### YOUR GOAL
Begin at the top of the listing below. Write each line out exactly, ending with the line that holds "State := Sys2Proof.Machine.State, Fault".

☆ ☆ ☆ ☆

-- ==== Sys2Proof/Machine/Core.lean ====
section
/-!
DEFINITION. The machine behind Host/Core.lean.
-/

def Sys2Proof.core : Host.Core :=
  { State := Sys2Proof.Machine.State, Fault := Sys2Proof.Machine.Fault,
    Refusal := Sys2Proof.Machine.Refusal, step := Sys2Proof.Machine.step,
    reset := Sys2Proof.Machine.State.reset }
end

☆ ☆ ☆ ☆

### TASK OUTPUT
-- ==== Sys2Proof/Machine/Core.lean ====
section
/-!
DEFINITION. The machine behind Host/Core.lean.
-/

def Sys2Proof.core : Host.Core :=
  { State := Sys2Proof.Machine.State, Fault := Sys2Proof.Machine.Fault,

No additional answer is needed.